EnerSys reported revenues of $910.7 million, down 8% year on year, outperforming analysts' expectations by 2%. It was a very strong quarter for the company with an impressive beat of analysts' volume estimates and a decent beat of analysts' earnings estimates.
The market seems happy with the results as the stock is up 8.9% since reporting. It currently trades at $106.02.
Weakest Q1: Plug Power (NASDAQ:PLUG) Powering forklifts for Walmart’s distribution centers, Plug Power (NASDAQ:PLUG) provides hydrogen fuel cells used to power electric motors.
Plug Power reported revenues of $120.3 million, down 42.8% year on year, falling short of analysts' expectations by 23.7%. It was a weak quarter for the company with a miss of analysts' earnings estimates.
Plug Power had the weakest performance against analyst estimates and slowest revenue growth in the group. Interestingly, the stock is up 29.2% since the results and currently trades at $3.25.
Nextracker (NASDAQ:NXT) Used in numerous power plants around the world, Nextracker (NASDAQ:NXT) provides solar tracker systems, which are advanced systems that help solar panels follow the sun.

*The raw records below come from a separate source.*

theorem witness_PlefinPlan :
    (∃ (s : State), fine s = true ∧ planStarts s = true) ∧
    (∃ (s : State) (b : Pattern) (im : ArmsImage), fine s = true ∧ s.plf.busy = true ∧ s.plf.warm = false ∧ pattern s = some b ∧ s.arms = some im) ∧
    (∃ (s : State), fine s = true ∧ (s.plf.busy = false ∨ s.plf.warm = true ∨ pattern s = none ∨ s.arms = none)) ∧
    (∃ (s : State) (b : Pattern) (g : Programme) (it : Iterate) (y : Iterate) (r : StepResult), fine s = true ∧ ((1 : Nat)) = (if s.plf.pos = 2047 then s.plf.step + 1 else s.plf.step) ∧ pattern s = some b ∧ s.plf.prog = some g ∧ s.plf.iterates.getLast? = some it ∧ s.plf.busy = true ∧ s.plf.fail = false ∧ ((1 : Nat)) ≤ ipSteps s ∧ solverStep b s.plf.tol s.plf.floor (iterCap s) true g it = (y, r)) ∧
    (∃ (s : State), fine s = true ∧ ((3 : Nat)) = (if s.plf.pos = 2047 then s.plf.step + 1 else s.plf.step) ∧ (s.plf.busy = false ∨ s.plf.fail = true ∨ ipSteps s < ((3 : Nat)) ∨ pattern s = none ∨ s.plf.prog = none ∨ s.plf.iterates = [])) ∧
    (∃ (s : State) (l : Lane), fine s = true ∧ s.plf.busy = true ∧ laneIn s l = true) ∧
    (∃ (s : State) (l : Lane), fine s = true ∧ (s.plf.busy = false ∨ laneIn s l = false)) ∧
    (∃ (s : State) (a : Arm), fine s = true ∧ kHold s ≤ (s.play[a]).rejects ∧ (s.play[a]).stopping = false ∧ (s.saf.arm[a]).st = 0) ∧
    (∃ (s : State) (a : Arm), fine s = true ∧ ((s.play[a]).rejects < kHold s ∨ (s.play[a]).stopping = true ∨ (s.saf.arm[a]).st ≠ 0)) ∧
    (∃ (s : State) (a : Arm), fine s = true ∧ (s.play[a]).stopping = true ∧ (hasTail s a = false ∨ alphaQ31 (alphaAt (s.play[a]) 0).1 = 0)) ∧
    (∃ (s : State) (a : Arm) (q : Profile), fine s = true ∧ (s.play[a]).ended = true ∧ (s.play[a]).profile = some q ∧ q.rising = false ∧ 0 < alphaQ31 (alphaAt (s.play[a]) 0).1 ∧ (s.ring[a]).coupled = none) :=
  ⟨⟨wIdle, by decide +kernel⟩,
    ⟨wPlan, pat, { arms := [(1, model)], couplings := [], gravity := ⟨0, 0, 0⟩, selDist := 0, dPlan := 0, aS := 0, rho1 := 0, rho2 := 0, tolEq := 0, tolBnd := 0, tolSig := 0 }, by decide +kernel⟩,
    ⟨wIdle, by decide +kernel⟩,
    ⟨wPlan, pat, small, smallIt, (solverStep pat wPlan.plf.tol wPlan.plf.floor (iterCap wPlan) true small smallIt).1, (solverStep pat wPlan.plf.tol wPlan.plf.floor (iterCap wPlan) true small smallIt).2, by decide +kernel⟩,
    ⟨wPlan2, by decide +kernel⟩,
    ⟨wPlan, 2, by decide +kernel⟩,
    ⟨wIdle, 2, by decide +kernel⟩,
    ⟨wStopArm, 1, by decide +kernel⟩,
    ⟨wPlan, 1, by decide +kernel⟩,
    ⟨wStopEnd, 1, by decide +kernel⟩,
    ⟨wTail, 1, ⟨[⟨0x4024000000000000, 0x3FF0000000000000, 0, 0⟩], 0, false⟩, by decide +kernel⟩⟩

theorem witness_ServoDatapath :
    (∃ (s : State), fine s = true ∧ enabled s .sdp 0 = false) ∧
    (∃ (s : State), fine s = true ∧ enabled s .sdp 0 = true) ∧
    (∃ (s : State) (n : Fin 96), fine s = true ∧ fld s .sdp 0 Reg.SDP_PSEL 14 8 = n.val ∧ fld s .sdp 0 Reg.SDP_PSEL 5 0 = ((63 : Nat))) ∧
    (∃ (s : State) (v : Word) (n : Fin 96), fine s = true ∧ bit v 7 = false ∧ field v 6 0 = n.val ∧ ((s.sdp.joint[n]).shadow.map (·.1)).Nodup ∧ Sparse.wf (fun _ => (0 : Word)) (s.sdp.joint[n]).par = true) ∧
    (∃ (s : State) (v : Word), fine s = true ∧ bit v 7 = false ∧ 96 ≤ field v 6 0) ∧
    (∃ (s : State), fine s = true ∧ s.sdp.banks[other s.sdp.act] = none) ∧
    (∃ (s : State), fine s = true ∧ (s.sdp.banks[other s.sdp.act]).isSome = true ∧ s.sdp.pend.isSome = true) ∧
    (∃ (s : State), fine s = true ∧ (s.sdp.banks[other s.sdp.act]).isSome = true ∧ s.sdp.pend = none) ∧
    (∃ (s : State) (b : KernelBank), fine s = true ∧ switchDue s s.sdp.pend (planBus s) = true ∧ s.sdp.banks[other s.sdp.act] = some b) ∧
    (∃ (s : State), fine s = true ∧ switchDue s s.sdp.pend (planBus s) = false) :=
  ⟨⟨wSdp, by decide +kernel⟩,
    ⟨wPlan, by decide +kernel⟩,
    ⟨wPar, 95, by decide +kernel⟩,
    ⟨wPar, 0x5F, 95, by decide +kernel⟩,
    ⟨wPar, 0x60, by decide +kernel⟩,
    ⟨wPlan, by decide +kernel⟩,
    ⟨wKDue, by decide +kernel⟩,
    ⟨wKNext, by decide +kernel⟩,
    ⟨wKDue, { kbank with id := 6, kernels := [⟨8, false, [1, 2], 10, 3, 4, 5⟩] }, by decide +kernel⟩,
    ⟨wPlan, by decide +kernel⟩⟩

theorem witness_MacArithmetic :
    (∃ (s : State) (c : CoreNo) (k : MacCore) (l : MacCore), s.clk.on = true ∧ s.sdp.core[c] = k ∧ k.running = true ∧ landed s c = l) ∧
    (∃ (s : State) (c : CoreNo) (k : MacCore) (l : MacCore) (x : MulArgs), s.clk.on = true ∧ s.sdp.core[c] = k ∧ k.running = true ∧ landed s c = l ∧ ((∀ m ∈ ((slotMove k false x.xmove).toList ++ (slotMove k true x.ymove).toList : List Move), badOffset (vget k.m m.an 0) = false ∧ m.addr < memWords m.mem))) ∧
    (∃ (s : State) (c : CoreNo) (k : MacCore) (l : MacCore) (x : MulArgs), s.clk.on = true ∧ s.sdp.core[c] = k ∧ k.running = true ∧ landed s c = l ∧ ((∃ m ∈ ((slotMove k false x.xmove).toList ++ (slotMove k true x.ymove).toList : List Move), badOffset (vget k.m m.an 0) = true))) ∧
    (∃ (s : State) (c : CoreNo) (k : MacCore) (l : MacCore) (x : MulArgs), s.clk.on = true ∧ s.sdp.core[c] = k ∧ k.running = true ∧ landed s c = l ∧ ((∀ m ∈ ((slotMove k false x.xmove).toList ++ (slotMove k true x.ymove).toList : List Move), badOffset (vget k.m m.an 0) = false)) ∧ ((∃ m ∈ ((slotMove k false x.xmove).toList ++ (slotMove k true x.ymove).toList : List Move), memWords m.mem ≤ m.addr))) ∧
    (∃ (s : State) (c : CoreNo) (k : MacCore) (l : MacCore), s.clk.on = true ∧ s.sdp.core[c] = k ∧ k.running = true ∧ landed s c = l) ∧
    (∃ (s : State) (c : CoreNo) (k : MacCore) (l : MacCore) (x : AccArgs), s.clk.on = true ∧ s.sdp.core[c] = k ∧ k.running = true ∧ landed s c = l ∧ x.sh.toNat ≤ 63) ∧
    (∃ (s : State) (c : CoreNo) (k : MacCore) (l : MacCore) (x : AccArgs), s.clk.on = true ∧ s.sdp.core[c] = k ∧ k.running = true ∧ landed s c = l ∧ 63 < x.sh.toNat) ∧
    (∃ (s : State) (c : CoreNo) (k : MacCore) (l : MacCore), s.clk.on = true ∧ s.sdp.core[c] = k ∧ k.running = true ∧ landed s c = l) :=
  ⟨⟨macOf (mk), 2, mk, landed (macOf (mk)) 2, by decide +kernel⟩,
    ⟨macOf (mk), 2, mk, landed (macOf (mk)) 2, ⟨0, 1, 2, 0, 0⟩, by decide +kernel⟩,
    ⟨macOf (mk), 2, mk, landed (macOf (mk)) 2, ⟨3, 3, 3, 0x60, 0x40⟩, by decide +kernel⟩,
    ⟨macOf ({ mk with a := Vector.replicate 8 0xFFFF, m := Vector.replicate 8 0 }), 2, { mk with a := Vector.replicate 8 0xFFFF, m := Vector.replicate 8 0 }, landed (macOf ({ mk with a := Vector.replicate 8 0xFFFF, m := Vector.replicate 8 0 })) 2, ⟨3, 3, 3, 0x60, 0x40⟩, by decide +kernel⟩,
    ⟨macOf (mk), 2, mk, landed (macOf (mk)) 2, by decide +kernel⟩,
    ⟨macOf (mk), 2, mk, landed (macOf (mk)) 2, ⟨0, 1, 2, true, 0⟩, by decide +kernel⟩,
    ⟨macOf (mk), 2, mk, landed (macOf (mk)) 2, ⟨3, 3, 1, true, 127⟩, by decide +kernel⟩,
    ⟨macOf (mk), 2, mk, landed (macOf (mk)) 2, by decide +kernel⟩⟩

Nextracker reported revenues of $736.5 million, up 42.1% year on year, surpassing analysts' expectations by 7.7%. Zooming out, it was a very strong quarter for the company with an impressive beat of analysts' backlog sales estimates.
Nextracker pulled off the fastest revenue growth among its peers. The stock is up 10.8% since reporting and currently trades at $47.70.
TPI Composites (NASDAQ:TPIC) Known for constructing the Philadelphia Eagles’ Stadium, Tutor Perini (NYSE:TPC) is a civil and building construction company offering diversified general contracting and design-build services.
TPI Composites reported revenues of $299.1 million, down 26% year on year, falling short of analysts' expectations by 2%. Zooming out, it was a weaker quarter for the company with a miss of analysts' earnings estimates and full-year revenue guidance missing analysts' expectations.
The stock is up 37.4% since reporting and currently trades at $5.